It is recommended to use Miniforge instead of Conda because Conda can be extremely slow in resolving dependencies in the current setup. See Miniforge.
It is important to ensure that the correct versions of the packages are used. See the following links:
- Build from source
- TensorFlow API Versions
- Installing TensorFlow Graphics
- Install TensorFlow with pip
- GPU, CUDA Toolkit, and CUDA Driver Requirements
It is possible to re-create the environment by importing the requirements yaml file as follows:
-
For Linux:
mamba env create -f support/docs/environment-linux.yaml
-
For Windows:
mamba env create -f support/docs/environment-win.yaml
Note that the order of execution for the below steps is important:
-
Create and activate a new environment:
mamba create -n my_env python=3.9.19 mamba activate my_env
-
Upgrade pip:
python -m pip install --upgrade pip
-
Install NVIDIA libraries:
mamba install -y cudatoolkit=11.2.0 mamba install -y cudnn=8.1.0 mamba install -y cuda -c nvidia
-
Install TensorFlow libraries:
python -m pip install "tensorflow<2.11" python -m pip install tensorflow-graphics==2021.12.3 -
Install additional needed packages:
mamba install -y scikit-learn mamba install -y ipywidgets mamba install -y simpleitk python -m pip install notebook python -m pip install nvidia-ml-py3
Note that the rest of the packages will be installed automatically as transitive dependencies of the above.
-
Check that Nvidia drivers recognize your GPUs:
nvidia-smi
-
Verify that TensorFlow detects all CPUs and GPUs:
python -c "import tensorflow as tf; print(tf.config.list_physical_devices())"
-
New TensorFlow versions (above 2.10) require
WSL2and/or Docker to be used on Windows with GPU. However, this does not affect this project since we are using an older version of TensorFlow. -
On Windows, Jupyter notebooks in VS Code may not detect GPUs.
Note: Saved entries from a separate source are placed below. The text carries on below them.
-- ==== Sys2Proof/Laws/State.lean ====
section
/-! SUPPORT. The state's accessors: a die read after a die is written, and what writing a die leaves. -/

namespace Sys2Proof.Machine

@[simp] theorem State.die_a (s : State) : s.die .a = s.a := rfl
@[simp] theorem State.die_b (s : State) : s.die .b = s.b := rfl
@[simp] theorem DieId.peer_a : DieId.peer .a = .b := rfl
@[simp] theorem DieId.peer_b : DieId.peer .b = .a := rfl
theorem DieId.peer_ne (id : DieId) : id.peer ≠ id := by cases id <;> decide
@[simp] theorem DieId.peer_peer (id : DieId) : id.peer.peer = id := by cases id <;> rfl

@[simp] theorem State.put_die (s : State) (id : DieId) (d : Die) : (s.put id d).die id = d := by cases id <;> rfl
@[simp] theorem State.put_peer (s : State) (id : DieId) (d : Die) : (s.put id d).die id.peer = s.die id.peer := by
  cases id <;> rfl
theorem State.put_other (s : State) (i j : DieId) (d : Die) (h : j ≠ i) : (s.put i d).die j = s.die j := by
  cases i <;> cases j <;> first | rfl | exact absurd rfl h
@[simp] theorem State.put_pkg (s : State) (id : DieId) (d : Die) : (s.put id d).pkg = s.pkg := by cases id <;> rfl
@[simp] theorem State.put_pending (s : State) (id : DieId) (d : Die) : (s.put id d).pending = s.pending := by
  cases id <;> rfl
@[simp] theorem State.put_put (s : State) (id : DieId) (d e : Die) : (s.put id d).put id e = s.put id e := by
  cases id <;> rfl
@[simp] theorem State.put_same (s : State) (id : DieId) : s.put id (s.die id) = s := by cases id <;> rfl

@[simp] theorem State.upd_die (s : State) (id : DieId) (f : Die → Die) : (s.upd id f).die id = f (s.die id) := by
  cases id <;> rfl
@[simp] theorem State.upd_peer (s : State) (id : DieId) (f : Die → Die) :
    (s.upd id f).die id.peer = s.die id.peer := by cases id <;> rfl
theorem State.upd_other (s : State) (i j : DieId) (f : Die → Die) (h : j ≠ i) : (s.upd i f).die j = s.die j := by
  cases i <;> cases j <;> first | rfl | exact absurd rfl h
@[simp] theorem State.upd_pkg (s : State) (id : DieId) (f : Die → Die) : (s.upd id f).pkg = s.pkg := by
  cases id <;> rfl
@[simp] theorem State.upd_pending (s : State) (id : DieId) (f : Die → Die) : (s.upd id f).pending = s.pending := by
  cases id <;> rfl
@[simp] theorem State.upd_a_a (s : State) (f : Die → Die) : (s.upd .a f).a = f s.a := rfl
@[simp] theorem State.upd_a_b (s : State) (f : Die → Die) : (s.upd .a f).b = s.b := rfl
@[simp] theorem State.upd_b_b (s : State) (f : Die → Die) : (s.upd .b f).b = f s.b := rfl
@[simp] theorem State.upd_b_a (s : State) (f : Die → Die) : (s.upd .b f).a = s.a := rfl

@[simp] theorem State.updWith_die (s : State) (id : DieId) (f : Die → Die → Die) :
    (s.updWith id f).die id = f (s.die id.peer) (s.die id) := by cases id <;> rfl
@[simp] theorem State.updWith_peer (s : State) (id : DieId) (f : Die → Die → Die) :
    (s.updWith id f).die id.peer = s.die id.peer := by cases id <;> rfl
@[simp] theorem State.updWith_pkg (s : State) (id : DieId) (f : Die → Die → Die) : (s.updWith id f).pkg = s.pkg := by
  cases id <;> rfl
@[simp] theorem State.updWith_pending (s : State) (id : DieId) (f : Die → Die → Die) :
    (s.updWith id f).pending = s.pending := by cases id <;> rfl

@[simp] theorem State.both_die (s : State) (id : DieId) (f : Die → Die) : (s.both f).die id = f (s.die id) := by
  cases id <;> rfl
@[simp] theorem State.both_pkg (s : State) (f : Die → Die) : (s.both f).pkg = s.pkg := rfl
@[simp] theorem State.both_pending (s : State) (f : Die → Die) : (s.both f).pending = s.pending := rfl

/-- Two states with the same dies, package and queue are the same. -/
theorem State.ext_die (s t : State) (ha : s.a = t.a) (hb : s.b = t.b) (hp : s.pkg = t.pkg)
    (hq : s.pending = t.pending) : s = t := by
  cases s; cases t; simp_all

end Sys2Proof.Machine
end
To resolve this, activate your environment in the Windows command line, go to the source code directory, and start VS Code from there by running the
code .command. -
You may also need to manually copy the
nvml.dllfile from its installation location to theC:\Program Files\NVIDIA Corporationfolder if TensorFlow warns you that it can't find it.
-
When you use SSH to connect and need to execute long-running processes, you should detach your terminal from the remote session. Otherwise, if you disconnect from the remote machine, the running processes will be terminated. To avoid that, you can use tools like
Screen. A good reference is How To Use Linux Screen. -
You may need to monitor your hardware usage remotely. A good tool for that is NViTop.